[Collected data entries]
+---+
-- ==== Sys2Proof/Config.lean ====
section
/-!
DEFINITION. What an implementation or a platform fixes and the spec leaves open (00_scope R6): the devices' answers, the cycle costs and the clock rate. An opaque constant has no body: no proof can use its value.
-/

namespace Sys2Proof

/-- The byte a device answers on the bus: a free value for each bus call (its index in the run) and address
(20_memory R61 "a bus answer it does not constrain"; 93 I13 `any value`). notes/assumptions/2.md. -/
opaque Config.deviceAnswer : Nat → Word → Byte

/-- `COST[op] - 1` for each opcode byte. The source gives no value; every entry of COST is at least 1
(40_step_engine R136, 92 D29). notes/assumptions/9.md. -/
opaque Config.costLessOne : BitVec 8 → Nat

/-- `CLOCK`, the clock-rate value given at construction; no rule reads it (70 R389). notes/assumptions/13.md. -/
opaque Config.clockRate : Nat

/-- The two cost parameters of the cycle count (00_scope R6, 40_step_engine R136). -/
structure Timing where
  /-- `COST[op]`. -/
  cost : BitVec 8 → Nat
  /-- `SKIP_COST`. -/
  skipCost : Nat

/-- `COST[op] >= 1` for every opcode byte and `SKIP_COST >= 1` (40_step_engine R136). -/
def Timing.Positive (t : Timing) : Prop := (∀ op, 1 ≤ t.cost op) ∧ 1 ≤ t.skipCost

/-- The machine's own costs: an open table, and `SKIP_COST` at its default 1 (92 D8, D29). -/
def Config.timing : Timing where
  cost op := Config.costLessOne op + 1
  skipCost := 1

end Sys2Proof
end

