-- ==== Sys2Proof/Certificates/Slice0/Obligations.lean ====
section
/-!
DEFINITION. The statements for the provers. Each docstring names the rules of spec/ it formalises.
-/

open Sys2Proof Sys2Proof.Machine

/-! ## Encoding -/

/-- 30_encoding R80 to R94: every well-formed instruction is read back from its bytes, whatever follows them. -/
def Obligations.DecodingUndoesEncoding : Prop :=
  ∀ (i : Instr) (rest : List Byte), i.wf = true → decodeBytes (encodeBytes i ++ rest) = .ok (i, rest)

/-- 30_encoding R90, R93: whatever the words, a decoded instruction is well-formed: its inline literal fits its field. -/
def Obligations.DecodedInstructionIsWellFormed : Prop :=
  ∀ (w litWord : Word) (i : Instr), decodeWords w litWord = some i → i.wf = true

/-- 95_test_vectors SRC-2, SRC-9, SRC-11, P1-14, LS-7, JMP-1, DEC-2: words of the spec decode to the instructions they stand for. -/
def Obligations.SpecWordsDecode : Prop :=
  decodeWords 0x4080002A#32 0#32 = some (.mov 0 (.lit 0x2A#32)) ∧
  decodeWords 0x84004002#32 0#32 = some (.add 0 1 (.reg 2)) ∧
  decodeWords 0x40C40000#32 0x12345678#32 = some (.mov 1 (.big 0x12345678#32)) ∧
  decodeWords 0x25BFFFFC#32 0#32 = some (.jmp (.lit 0xFFFFFFFC#32)) ∧
  decodeWords 0x9584BFFF#32 0#32 = some (.loadb 1 2 (.lit 0xFFFFFFFF#32)) ∧
  decodeWords 0x53880040#32 0#32 = some (.jmp2 2 (.lit 0x40#32)) ∧
  decodeWords 0x01C00000#32 0x7#32 = some .ret

/-- 30_encoding R81: the class of every word by its top bits, and the opcode range of each class. -/
def Obligations.EachWordHasOneClass : Prop :=
  ∀ w : Word,
    (Class.ofWord w = .p3 ↔ w &&& 0x80000000#32 = 0x80000000#32) ∧
    (Class.ofWord w = .p2 ↔ w &&& 0xC0000000#32 = 0x40000000#32) ∧
    (Class.ofWord w = .p1 ↔ w &&& 0xE0000000#32 = 0x20000000#32) ∧
    (Class.ofWord w = .np ↔ w &&& 0xE0000000#32 = 0x00000000#32) ∧
    (Class.ofWord w = .p3 ↔ 0x80 ≤ (header w).op.toNat) ∧
    (Class.ofWord w = .p2 ↔ 0x40 ≤ (header w).op.toNat ∧ (header w).op.toNat ≤ 0x7F) ∧
    (Class.ofWord w = .p1 ↔ 0x20 ≤ (header w).op.toNat ∧ (header w).op.toNat ≤ 0x3F) ∧
    (Class.ofWord w = .np ↔ (header w).op.toNat ≤ 0x1F)

/-- 30_encoding R94, R96: a word has no instruction exactly when its opcode is one of the unassigned ones. -/
def Obligations.UnassignedOpcodes : Prop :=
  ∀ w litWord : Word, decodeWords w litWord = none ↔
    let op := (w.extractLsb' 24 8).toNat
    (0x03 ≤ op ∧ op ≤ 0x1F) ∨ (0x2A ≤ op ∧ op ≤ 0x3F) ∨ (0x55 ≤ op ∧ op ≤ 0x7F) ∨ 0x99 ≤ op

/-- 30_encoding R84 to R87, R97: two words that agree on all bits but the ignored ones decode to the same instruction: NP bits
23:0; with M = 0, bit 22 and bits 13:4 (P3), 17:4 (P2), 21:4 (P1), and the next word; with M = 1 and L = 0, the next word;
with M = L = 1, bits 13:0, 17:0, 21:0. -/
def Obligations.IgnoredBitsChangeNothing : Prop :=
  ∀ w v l k : Word,
    (Class.ofWord w = .np → w &&& 0xFF000000#32 = v &&& 0xFF000000#32 → decodeWords w l = decodeWords v k) ∧
    (w.getLsbD 23 = false →
      (Class.ofWord w = .p3 → w &&& 0xFFBFC00F#32 = v &&& 0xFFBFC00F#32 → decodeWords w l = decodeWords v k) ∧
      (Class.ofWord w = .p2 → w &&& 0xFFBC000F#32 = v &&& 0xFFBC000F#32 → decodeWords w l = decodeWords v k) ∧
      (Class.ofWord w = .p1 → w &&& 0xFF80000F#32 = v &&& 0xFF80000F#32 → decodeWords w l = decodeWords v k)) ∧
    (w.getLsbD 23 = true → w.getLsbD 22 = false → decodeWords w l = decodeWords w k) ∧
    (w.getLsbD 23 = true → w.getLsbD 22 = true →
      (Class.ofWord w = .p3 → w &&& 0xFFFFC000#32 = v &&& 0xFFFFC000#32 → decodeWords w l = decodeWords v l) ∧
      (Class.ofWord w = .p2 → w &&& 0xFFFC0000#32 = v &&& 0xFFFC0000#32 → decodeWords w l = decodeWords v l) ∧
      (Class.ofWord w = .p1 → w &&& 0xFFC00000#32 = v &&& 0xFFC00000#32 → decodeWords w l = decodeWords v l))

/-- 30_encoding R80: the first word alone tells the length, 8 exactly with M = L = 1 outside NP; an encoded instruction is that long. -/
def Obligations.FirstWordTellsLength : Prop :=
  (∀ w : Word, (header w).length =
    if Class.ofWord w ≠ .np ∧ w.getLsbD 23 = true ∧ w.getLsbD 22 = true then 8 else 4) ∧
  (∀ i : Instr, ∃ w rest, encode i = w :: rest ∧ (encodeBytes i).length = (header w).length)

/-- 30_encoding R90, R93: the values an inline literal can have in each class are exactly the signed ranges of its field. -/
def Obligations.InlineLiteralRanges : Prop :=
  ∀ v : Word,
    ((∃ w, Class.ofWord w = .p3 ∧ inlineLiteral .p3 w = v) ↔ -8192 ≤ v.toInt ∧ v.toInt ≤ 8191) ∧
    ((∃ w, Class.ofWord w = .p2 ∧ inlineLiteral .p2 w = v) ↔ -131072 ≤ v.toInt ∧ v.toInt ≤ 131071) ∧
    ((∃ w, Class.ofWord w = .p1 ∧ inlineLiteral .p1 w = v) ↔ -2097152 ≤ v.toInt ∧ v.toInt ≤ 2097151)

/-! ## The step engine -/

/-- 40_step_engine R123 to R128: a step of a ready state runs `exec` of the decoded instruction on the fetched state, then the
end of the step. The fetched state differs only in the pc, past the instruction, and in the bus calls of the fetch; the words
decoded are those of plain memory where no device answers. -/
def Obligations.StepRunsTheDecodedInstruction : Prop :=
  ∀ (s : State) (i : Instr), s.Ready →
    let w := s.fetchWord.1
    let h := header w
    let litWord := (s.fetchWord.2.fetchLiteral h).1
    let u := (s.fetchWord.2.fetchLiteral h).2
    decodeWords w litWord = some i →
    step s = (match exec i u with
      | .next t => .next (t.endOfStep (s.flag bitIF))
      | .fault r => .fault r
      | .refused r => .refused r) ∧
    u.pc = above s.pc h.length ∧ KeepsRegsBut [] s u ∧ KeepsMemory s u ∧ KeepsSequencer s u ∧ KeepsPlatform s u ∧
    u.busLog = s.busLog ++ (if h.big then [.read .dword s.pc, .read .dword (above s.pc 4)] else [.read .dword s.pc]) ∧
    (s.PlainAt s.pc 4 → w = s.peekWord s.pc) ∧
    (h.big = true → s.PlainAt (above s.pc 4) 4 → litWord = s.peekWord (above s.pc 4))

/-- 30_encoding R96, 40_step_engine R123: an unassigned opcode that is executed reads its word and its literal word if it has
one, moves the pc past them, changes nothing else before the end of the step, and costs COST[op], plus 1 for a big literal. -/
def Obligations.UnassignedOpcodeRunsAsNoOp : Prop :=
  ∀ (s : State) (c : Timing), s.Ready →
    let w := s.fetchWord.1
    let h := header w
    let litWord := (s.fetchWord.2.fetchLiteral h).1
    decodeWords w litWord = none →
    ∃ u, s.stepCycles c = .next (u.endOfStep (s.flag bitIF), c.cost h.op + (if h.big then 1 else 0)) ∧
      u.pc = above s.pc h.length ∧ KeepsRegsBut [] s u ∧ KeepsMemory s u ∧ KeepsSequencer s u ∧ KeepsPlatform s u ∧
      u.busLog = s.busLog ++ (if h.big then [.read .dword s.pc, .read .dword (above s.pc 4)] else [.read .dword s.pc])

/-- 40_step_engine R131: a skipping step moves the pc past the whole instruction, reads only its first word, keeps skipping
exactly over an IFxx, changes nothing else, and ends with the interrupt check, which accepts nothing while the skip goes on. -/
def Obligations.SkippedInstructionIsSteppedOver : Prop :=
  ∀ s : State, s.busAttached = true → s.sleeping = false → s.skiping = true → s.debugAbort = false →
    let h := header (s.readValue .dword s.pc)
    ∃ u, step s = .next u.processInterrupt ∧ (h.isIFxx = true → step s = .next u) ∧
      u.pc = above s.pc h.length ∧ u.skiping = h.isIFxx ∧ KeepsRegsBut [] s u ∧ KeepsMemory s u ∧
      u.busLog = s.busLog ++ [.read .dword s.pc] ∧ u.waitCycles = s.waitCycles ∧ u.intMsg = s.intMsg ∧
      u.interrupt = s.interrupt ∧ u.stepMode = s.stepMode ∧ u.sleeping = s.sleeping ∧ KeepsPlatform s u

/-- 40_step_engine R130 to R133: while skipping, a chain of any number of IFxx and the one other instruction after it are all
stepped over, one step each, big literals included; then the skip is over and no register or memory byte has changed. -/
def Obligations.SkipChainStepsOverOneInstruction : Prop :=
  ∀ (s : State) (conds : List Word) (x : Word),
    s.busAttached = true → s.sleeping = false → s.skiping = true → s.busProbes = none → s.interrupt = false →
    (∀ c ∈ conds, (header c).isIFxx = true) → (header x).isIFxx = false → s.CodeAt s.pc (conds ++ [x]) →
    ∃ t, Sys2Proof.core.run (conds.length + 1) s = .next t ∧ t.skiping = false ∧
      t.pc = above s.pc (codeLength (conds ++ [x])) ∧ KeepsRegsBut [] s t ∧ KeepsMemory s t

/-- 40_step_engine R122: a true probe aborts the step: no change, 0 cycles; without probes there is no abort. -/
def Obligations.DebugAbortChangesNothing : Prop :=
  ∀ (s : State) (c : Timing), s.busAttached = true → s.sleeping = false →
    (∀ p, s.busProbes = some p → (p.halted = true ∨ s.pc ∈ p.breakPoints) → s.stepCycles c = .next (s, 0) ∧ step s = .next s) ∧
    (∀ p, s.busProbes = some p → p.halted = false → s.pc ∉ p.breakPoints → s.debugAbort = false) ∧
    (s.busProbes = none → s.debugAbort = false)

/-- 00_scope R13: without a bus every `Step` and `Tick` is refused. -/
def Obligations.NoBusNoStep : Prop :=
  ∀ (s : State) (c : Timing) (n : Nat), s.busAttached = false →
    step s = .refused .noBus ∧ s.stepCycles c = .refused .noBus ∧ s.tick c n = .refused .noBus

/-- 60_exceptions R330, 30_encoding R97: no instruction faults or is refused in any state, and with a bus no step and no tick is. -/
def Obligations.NothingFaults : Prop :=
  (∀ (i : Instr) (s : State), ∃ t, exec i s = .next t) ∧
  (∀ s : State, s.busAttached = true → ∃ t, step s = .next t) ∧
  (∀ (s : State) (c : Timing) (n : Nat), s.busAttached = true → ∃ t, s.tick c n = .next t)

/-! ## P3 ALU -/

/-- 41_p3_alu R160 to R163. -/
def Obligations.BitwiseResults : Prop :=
  ∀ (rd rs : Reg) (o : Operand) (s : State),
    (∃ t, exec (.and rd rs o) s = .next t ∧ AluEffect s t rd (s.reg rs &&& s.op2 o) false false) ∧
    (∃ t, exec (.or rd rs o) s = .next t ∧ AluEffect s t rd (s.reg rs ||| s.op2 o) false false) ∧
    (∃ t, exec (.xor rd rs o) s = .next t ∧ AluEffect s t rd (s.reg rs ^^^ s.op2 o) false false) ∧
    (∃ t, exec (.bitc rd rs o) s = .next t ∧ AluEffect s t rd (s.reg rs &&& ~~~(s.op2 o)) false false)

/-- 41_p3_alu R164, R165, R181. -/
def Obligations.AdditionResults : Prop :=
  ∀ (rd rs : Reg) (o : Operand) (s : State),
    (∃ t, exec (.add rd rs o) s = .next t ∧ SumEffect s t rd (s.reg rs) (s.op2 o) false) ∧
    (∃ t, exec (.addc rd rs o) s = .next t ∧ SumEffect s t rd (s.reg rs) (s.op2 o) (s.flag bitCF))
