/-- P1-6. -/
theorem test_step_pop :
    seen (step (start 0x100000#32 [0x23000000#32] [(13, 0x1FFFFC#32)] [(0x1FFFFC#32, 0x1234#32)]))
      (fun t => [(t.reg 0).toNat, (t.reg 13).toNat]) = some [0x1234, 0x200000] := by
  decide

/-- P1-7. -/
theorem test_step_pop_sp :
    seen (step (start 0x100000#32 [0x2300000D#32] [(13, 0x2000#32)] [(0x2000#32, 0x5000#32)]))
      (fun t => [(t.reg 13).toNat]) = some [0x5004] := by
  decide

/-- P1-11. -/
theorem test_step_push_wrap :
    seen (step (start 0x100000#32 [0x24000001#32] [(1, 0xAABBCCDD#32)] []))
      (fun t => [(t.reg 13).toNat, (t.readValue .dword 0xFFFFFFFC#32).toNat]) = some [0xFFFFFFFC, 0xAABBCCDD] := by
  decide

/-- P1-10. -/
theorem test_step_push_sp :
    seen (step (start 0x100000#32 [0x2400000D#32] [(13, 0x200000#32)] []))
      (fun t => [(t.reg 13).toNat, (t.readValue .dword 0x001FFFFC#32).toNat]) = some [0x1FFFFC, 0x200000] := by
  decide

/-- P1-13. -/
theorem test_step_jmp :
    seen (step (start 0x100000#32 [0x25000001#32] [(1, 0x100023#32)] []))
      (fun t => [t.pc.toNat]) = some [0x100020] := by
  decide

/-- P1-15. -/
theorem test_step_call :
    seen (step (start 0x100004#32 [0x26900100#32] [(13, 0x200000#32)] []))
      (fun t => [t.pc.toNat, (t.readValue .dword 0x001FFFFC#32).toNat]) = some [0x100100, 0x100008] := by
  decide

/-- P1-18. -/
theorem test_step_rjmp :
    seen (step (start 0x100000#32 [0x27800006#32] [] []))
      (fun t => [t.pc.toNat]) = some [0x100008] := by
  decide

/-- P1-19. -/
theorem test_step_rjmp_big :
    seen (step (start 0x100000#32 [0x27C00000#32, 0x00000100#32] [] []))
      (fun t => [t.pc.toNat]) = some [0x100108] := by
  decide

/-- P1-20. -/
theorem test_step_rcall :
    seen (step (start 0x100000#32 [0x28800020#32] [(13, 0x200000#32)] []))
      (fun t => [t.pc.toNat, (t.readValue .dword 0x001FFFFC#32).toNat]) = some [0x100024, 0x100004] := by
  decide

/-- P1-21. -/
theorem test_step_int :
    seen (step (start 0x100000#32 [0x29800005#32] [(15, 0x100#32), (14, 0x1000#32), (13, 0x200000#32)] [(0x1014#32, 0x100200#32)]))
      (fun t => [(t.reg 0).toNat, (t.reg 13).toNat, (t.reg 15).toNat, t.pc.toNat, (t.readValue .dword 0x001FFFF8#32).toNat]) = some [0x5, 0x1FFFF8, 0x108, 0x100200, 0x100004] := by
  decide

/-- P1-24. -/
theorem test_step_int_null_vector :
    seen (step (start 0x100000#32 [0x29800006#32] [(15, 0x100#32), (14, 0x1000#32), (13, 0x200000#32)] []))
      (fun t => [(t.reg 15).toNat, (t.reg 13).toNat, t.pc.toNat, t.interrupt.toNat]) = some [0x100, 0x200000, 0x100004, 0] := by
  decide

/-- NP-1. -/
theorem test_step_sleep :
    seen (step (start 0x100000#32 [0x00000000#32] [] []))
      (fun t => [t.sleeping.toNat, t.pc.toNat]) = some [1, 0x100004] := by
  decide

/-- NP-3. -/
theorem test_step_ret :
    seen (step (start 0x100000#32 [0x01000000#32] [(13, 0x1FFFFC#32)] [(0x1FFFFC#32, 0x10000B#32)]))
      (fun t => [t.pc.toNat, (t.reg 13).toNat]) = some [0x100008, 0x200000] := by
  decide

/-- NP-5. -/
theorem test_step_rfi :
    seen (step (start 0x100000#32 [0x02000000#32] [(13, 0x1FFFF8#32), (15, 0x108#32)] [(0x1FFFF8#32, 0x100006#32), (0x1FFFFC#32, 0x7#32)]))
      (fun t => [(t.reg 0).toNat, (t.reg 13).toNat, (t.reg 15).toNat, t.pc.toNat]) = some [0x7, 0x200000, 0x100, 0x100006] := by
  decide

/-- DEC-10. -/
theorem test_step_unassigned :
    seen (step (start 0x100000#32 [0x99C00000#32, 0x11111111#32] [] []))
      (fun t => [t.pc.toNat, (t.reg 15).toNat]) = some [0x100008, 0x0] := by
  decide

/-! ## The sequencer, the snapshot, the text -/

/-- 95 section 3.2: with costs of 1, a wait of 2 cycles goes down by one a tick. -/
theorem test_tick_waits :
    seen (State.tick { State.reset with waitCycles := 2#32 } Config.timing 1) (fun t => (t.waitCycles, t.pc)) =
      some (1#32, 0x00100000#32) := by
  decide

/-- The cycles of SRC-11: COST + 1. -/
theorem test_big_literal_cycles :
    (match (start 0x00100000#32 [0x40C40000#32, 0x12345678#32] [] []).stepCycles ⟨fun _ => 1, 1⟩ with
      | .next r => some r.2
      | .fault _ => none
      | .refused _ => none) = some 2 := by
  decide

/-- SRC-7: the step after `SendInterrupt(5)` wakes the core. -/
theorem test_interrupt_wakes :
    seen (step (State.sendInterrupt { start 0x00100004#32 [] [(15, 0x100#32), (14, 0x1000#32), (13, 0x00200000#32)]
      [(0x1014#32, 0x00100200#32)] with sleeping := true } 5#32).2) (fun t => (t.pc, t.reg 0, t.sleeping, t.reg 15)) =
      some (0x00100200#32, 5#32, false, 0x108#32) := by
  decide

/-- 40_step_engine R127: step mode enters after one instruction. -/
theorem test_step_mode :
    seen (step { start 0x00100000#32 [0x40800005#32] [(15, 0x100#32), (14, 0x1000#32), (13, 0x00200000#32)]
      [(0x1000#32, 0x00100200#32)] with stepMode := true }) (fun t => (t.pc, t.readValue .dword (t.reg 13))) =
      some (0x00100200#32, 0x00100004#32) := by
  decide

/-- SRC-8: a snapshot taken back. -/
theorem test_snapshot :
    ((start 0x00100008#32 [] [(3, 0xDEADBEEF#32), (15, 0x109#32)] []).snapshot.length = 74) ∧
    State.reset.loadSnapshot (start 0x00100008#32 [] [(3, 0xDEADBEEF#32), (15, 0x109#32)] []).snapshot =
      start 0x00100008#32 [] [(3, 0xDEADBEEF#32), (15, 0x109#32)] [] := by
  decide

/-- SRC-9 and 30_encoding R99. -/
theorem test_disassembly :
    (start 0x00100000#32 [0x4080002A#32] [] []).disassembleAt 0x00100000#32 = some "MOV %r0, 0x0000002A" ∧
    (start 0x00100000#32 [0x84C3C000#32, 0x12345678#32] [] []).disassembleAt 0x00100000#32 =
      some "ADD %r0, %r15, 0x12345678" ∧
    (start 0x00100000#32 [0x99000000#32] [] []).disassembleAt 0x00100000#32 = none := by
  decide

/-- An opcode-table word placed where the next step fetches runs as the first instruction. -/
theorem test_withFetchWord :
    seen (step (State.reset.withFetchWord 32 0x4080002A)) (fun t => (t.reg 0, t.pc)) = some (0x2A#32, 0x00100004#32) ∧
    seen (step (State.reset.withFetchWord 32 0x40C40000)) (fun t => (t.reg 1, t.pc)) = some (0#32, 0x00100008#32) := by
  decide

/-- From reset with nothing placed the first word is 0, SLEEP. -/
theorem test_empty_reset_sleeps : seen (step State.reset) (fun t => (t.sleeping, t.pc)) = some (true, 0x00100004#32) := by
  decide

/-! ## Witnesses: a state and operands that meet the hypotheses of each statement together -/

theorem witness_DecodingUndoesEncoding : (Instr.add 1 2 (.lit 0xFFFFE000#32)).wf = true ∧ (Instr.jmp (.lit 0x1FFFFF#32)).wf = true := by
  decide

theorem witness_DecodedInstructionIsWellFormed :
    decodeWords 0x84802000#32 0#32 = some (.add 0 0 (.lit 0xFFFFE000#32)) := by
  decide

theorem witness_IgnoredBits_NP :
    Class.ofWord 0x01000000#32 = .np ∧ 0x01000000#32 &&& 0xFF000000#32 = 0x01FFFFFF#32 &&& 0xFF000000#32 := by
  decide

theorem witness_IgnoredBits_register :
    (0x84004002#32).getLsbD 23 = false ∧ Class.ofWord 0x84004002#32 = .p3 ∧
      0x84004002#32 &&& 0xFFBFC00F#32 = 0x84407FF2#32 &&& 0xFFBFC00F#32 ∧
    (0x41040002#32).getLsbD 23 = false ∧ Class.ofWord 0x41040002#32 = .p2 ∧
      0x41040002#32 &&& 0xFFBC000F#32 = 0x4147FFF2#32 &&& 0xFFBC000F#32 ∧
    (0x20000001#32).getLsbD 23 = false ∧ Class.ofWord 0x20000001#32 = .p1 ∧
      0x20000001#32 &&& 0xFF80000F#32 = 0x207FFFF1#32 &&& 0xFF80000F#32 := by
  decide
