-- ==== Sys2Proof/Config.lean ====
section
/-! DEFINITION. The parameters of 00_scope.md R5 that the spec leaves OPEN, as plain data held by the machine
(log 1), and the free values of R13, R16 and R25 (log 6). -/

namespace Sys2Proof

/-- What is remembered of the catalog registers (R161 `chip.cat`, opaque in the spec): a list of
(address, bytes) pairs (log 15). -/
abbrev Catalog := List (BitVec 6 × List Byte)

/-- A chip state written down: what a draw of the chip state after a Reset is given as (R166).
Pointers and buffer bytes outside FIFO_DEPTH are cut off when it is taken up (log 20). -/
structure ChipPicture where
  mode    : Mode
  prior   : Mode
  rdPtr   : Nat
  wrPtr   : Nat
  rx      : List Host.Cell
  tx      : List Host.Cell
  fecPass : Bool
  crcPass : Bool
  cat     : Catalog
deriving DecidableEq, Repr, Inhabited

/-- A member of CHIP_RESET, or a family of members: where a field is none, every value of it is in the set (log 20). -/
structure ChipPattern where
  mode    : Option Mode
  prior   : Option Mode
  rdPtr   : Option Nat
  wrPtr   : Option Nat
  rx      : Option (List Host.Cell)
  tx      : Option (List Host.Cell)
  fecPass : Option Bool
  crcPass : Option Bool
  cat     : Option Catalog
deriving DecidableEq, Repr, Inhabited

/-- The member of the pattern that has the draw's values where the pattern leaves one open. -/
def ChipPattern.fill (p : ChipPattern) (draw : ChipPicture) : ChipPicture :=
  { mode := p.mode.getD draw.mode, prior := p.prior.getD draw.prior, rdPtr := p.rdPtr.getD draw.rdPtr,
    wrPtr := p.wrPtr.getD draw.wrPtr, rx := p.rx.getD draw.rx, tx := p.tx.getD draw.tx,
    fecPass := p.fecPass.getD draw.fecPass, crcPass := p.crcPass.getD draw.crcPass, cat := p.cat.getD draw.cat }

/-- The parameter Responder (R5, R104): the relation that answers transactions (log 3). -/
inductive Responder where
  /-- the reference instance of 45_chip_responder.md: an answer says only what its rules leave to a draw -/
  | reference
  /-- any other relation: an answer says the whole outcome and the whole next chip state. A claim about one responder (a
  stricter chip, U11) takes as its premise that the answers are that responder's -/
  | given
deriving DecidableEq, Repr, Inhabited

/-- The OPEN parameters of R5. No step changes them. -/
structure Params where
  /-- TE (R5, any non-empty type): `some n` for a type of n + 1 errors, `none` for one without end (log 4) -/
  te : Option Nat
  /-- STATUS_ADDR, a legal register address (R31) -/
  statusAddr : BitVec 6
  /-- status_decode (R18): the bit that carries the FEC flag, and the value of it that means pass (log 2) -/
  fecBit   : BitVec 3
  fecLevel : Bool
  /-- status_decode (R18): the bit that carries the CRC flag, and the value of it that means pass (log 2) -/
  crcBit   : BitVec 3
  crcLevel : Bool
  /-- FIFO_DEPTH -/
  fifoDepth : Nat
  /-- REGS, the register catalog -/
  catalog : List Descriptor
  /-- CHIP_RESET, the union of these families; the empty list stands for the default, every chip state -/
  chipReset : List ChipPattern
  /-- Responder -/
  responder : Responder
deriving DecidableEq, Repr, Inhabited

/-- The suggested instance of R5 (the spec's own "general knowledge"; PRESUMED, log 1), the reference responder and every
transport error. Only State.reset and the tests use it. -/
def Params.suggested : Params :=
  { te := none, statusAddr := 0x00, fecBit := 6, fecLevel := false, crcBit := 5, crcLevel := false, fifoDepth := 64,
    catalog := [], chipReset := [], responder := .reference }

/-- The value the operand registers, BUF among them, hold once an operation has ended: "an unspecified value" (R13, R16). A
free value: it has no body, and nothing is known of it (log 6). -/
opaque Config.freeRegs : Nat → Regs

/-- The value of RES after a reset of the block, "unspecified until the first operation ends" (R25). Free (log 6). -/
opaque Config.freeRes : Nat → Res

end Sys2Proof
end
+---+
(What is needed): Going through the records, work out how many lines contain the word "leaves". Please answer with the number only.

(Task output): 3